2- Ladri di Biciclette (Bisiklet Hırsızları) / Vittorio De Sica
Yapım Yılı: 1948
Oyuncular: Enzo Staiola, Lamberto Maggiorani, Lianella Carell, Gino Saltamerenda
Ladri di Biciclette, hem tekniği hemde sinematografik estetiği bakımından İtalyan Yeni-Gerçekçilik akımının simgesi olarak kabul edilir.
Filmde, yönetmen İkinci Dünya Savaşı sonrasında fakirleşmiş Roma şehrinin içerisinde var olma mücadelesi veren işçi sınıfının sıradan yaşamı gözler önüne serilmektedir.
Benzersiz bir yalınlıkla, zor iş bulan işsiz birinin bisikletinin çalınması dramatik bir şekilde anlatılmaktadır. Çekimleri baştan sona kadar siyah-beyaz olarak gerçekleştirilmiştir.
İtalyan hükümetinin İtalya'yı kötü tanıttığı gerekçesiyle bir dönem gösterimini yasaklağı bir filmdir. İkinci Dünya Savaşı sonrasındaki yaşanan sefalet çıplaklıkla gözler önüne serilmektedir.

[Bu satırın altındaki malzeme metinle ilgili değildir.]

/-- A ring word that may issue, with an aligned descriptor address, acts on the ring's record as the Cleat finds it: rclaim claims the slots asked for where no producer waits and they are free, and writes the claim position or 2^63; rwaite and rwaitf complete with their grant, or join the producers or consumers once and wait idle; rpubl and rfree, after the release at the ring's scope, publish or free slots and serve those that wait; rpeek reads the free and ready counts. A refused descriptor or count is a deferred PERM, a misaligned address ALIGN. RING_RECORD_EVICT of a full sync store removes the least recently used record that may leave. Where the rules leave a point open the statement takes the model's own choice: the number of ring records (notes/assumptions/11.md), how ring words meet their record (notes/assumptions/47.md). (R376, R377, R378, R379, R315) -/
def Obligations.RingWordsActOnTheRecord : Prop :=
  ∀ (p : BitVec 4) (t s d : BitVec 5) (st : State),
    let w := st.cur.readA s.toNat
    let denied (i : Instr) (x : State) : Prop := Issues i st (x.upd (fun c => { c with reports := c.reports ++ [(⟨.perm, w⟩ : Report)] }))
    let grantDone (i : Instr) (x : State) (r : Ring) (g : Grant) : Prop :=
      Issues i st (putA ((acquireRing x w r).upd (fun c => { c with granted := none, ringAt := none })) d.toNat g.val)
    (AGo { pg := p, aregs := [s.toNat, t.toNat, d.toNat], access := true } st →
      (w.toNat % 64 ≠ 0 ∨ addrOk w = false → Traps (.rclaim p t s d) st .align w ∧ Traps (.rwaite p t s d) st .align w
        ∧ Traps (.rwaitf p t s d) st .align w ∧ Traps (.rpubl p t s d) st .align w ∧ Traps (.rfree p t s d) st .align w)
      ∧ (w.toNat % 64 = 0 → addrOk w = true →
        (ringAt st w = .refused → denied (.rclaim p t s d) st ∧ denied (.rwaite p t s d) st ∧ denied (.rwaitf p t s d) st
          ∧ denied (.rpubl p t s d) st ∧ denied (.rfree p t s d) st)
        ∧ (ringAt st w = .full → exec (.rclaim p t s d) st = .next (setWait st .A .external))
        ∧ ∀ r x, ringAt st w = .ok r x →
          let n := x.cur.readA t.toNat
          let first := x.cur.readA d.toNat
          (countOk r n = false → denied (.rclaim p t s d) x)
          ∧ (countOk r n = true → r.producers = [] → n.toNat ≤ r.free →
              Issues (.rclaim p t s d) st (putA (putRing x w (r.claimSlots x.me n.toNat)) d.toNat (r.pclaim.setWidth 64)))
          ∧ (countOk r n = true → r.producers ≠ [] ∨ r.free < n.toNat →
              Issues (.rclaim p t s d) st (putA (putRing x w r) d.toNat (BitVec.ofNat 64 (2 ^ 63))))
          ∧ (∀ g, x.cur.granted = some g → grantDone (.rwaite p t s d) (putRing x w r) r g ∧ grantDone (.rwaitf p t s d) (putRing x w r) r g)
          ∧ (x.cur.granted = none → x.cur.ringAt.isSome = true →
              exec (.rwaite p t s d) st = .next (setWait x .A .idle) ∧ exec (.rwaitf p t s d) st = .next (setWait x .A .idle))
          ∧ (x.cur.granted = none → x.cur.ringAt = none → countOk r n = true →
              let joins (i : Instr) (q : Ring) : Prop :=
                let u := settleRing (x.upd (fun c => { c with ringAt := some w.toNat })) w q
                (u.cur.granted = none → exec i st = .next (setWait u .A .idle)) ∧ ∀ g, u.cur.granted = some g → grantDone i u r g
              joins (.rwaite p t s d) { r with producers := r.producers ++ [⟨x.me, d.toNat, n.toNat⟩] }
              ∧ joins (.rwaitf p t s d) { r with consumers := r.consumers ++ [⟨x.me, d.toNat, n.toNat⟩] })
          ∧ (let gives (i : Instr) (prod : Bool) (q : Ring) : Prop :=
              (r.refuses prod first n.toNat = true → denied i x)
              ∧ (r.refuses prod first n.toNat = false →
                (releaseOf x x.me r.scope (fun _ => true) = .wait → exec i st = .next (setWait x .A .external))
                ∧ ∀ u, releaseOf x x.me r.scope (fun _ => true) = .done u →
                  Issues i st (settleRing (wakeClaims (raiseRing u w) r.claims) w q))
            gives (.rpubl p t s d) true (r.publish (first.extractLsb' 0 32) n.toNat)
            ∧ gives (.rfree p t s d) false (r.release (first.extractLsb' 0 32) n.toNat))))
    ∧ (AGo { pg := p, aregs := [s.toNat, d.toNat], access := true } st → w.toNat % 64 = 0 → addrOk w = true → ∀ r x, ringAt st w = .ok r x →
        Issues (.rpeek p s d) st (putA (putRing x w r) d.toNat (BitVec.ofNat 64 (r.free * 2 ^ 32 + r.ready))))
    ∧ (∀ (die : DieId) (ix k : Nat) (r : Ring) (rest : List (Nat × Ring)), (st.die (dieIx die)).rings.drop ix = (k, r) :: rest →
        let full : Prop := ringCapacity ≤ (st.die (dieIx die)).rings.length
        (full → lruRing (st.die (dieIx die)).rings = some k → exec (.ringRecordEvict die ix) st = .next (evictRing st (dieIx die) k))
        ∧ (¬ full ∨ lruRing (st.die (dieIx die)).rings ≠ some k → exec (.ringRecordEvict die ix) st = .next st))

Filmde yer alan tüm oyuncular tamamen amatördür. Çekimlerin tamamı herhangi bir stüdyo olmadan Roma şehrinin içinde gerçekleşmiştir.
Yalın anlatım dili ve sinematografinin eşsiz güzelliği mükemmel bir film oluşmasına yol açmıştır.
Film, gösterime girdikten günümüze kadar geçen süreçte dünyanın farklı yerlerinden yüzlerce sinemacıyı etkilemiştir.
Ülkemizde ise birçok sinemacıyı etkilemesinin dışında birçok defa hem İstanbul Film Festivali'nde hem de farklı film festivallerinde gösterimleri yapılmıştır. TRT 2, Kanal 6 kanallarında da yayımlanmıştır.
Birçok ülkede kilise sahnesi din propagandası yapılıyor gerekçesiyle sansürlenmiştir.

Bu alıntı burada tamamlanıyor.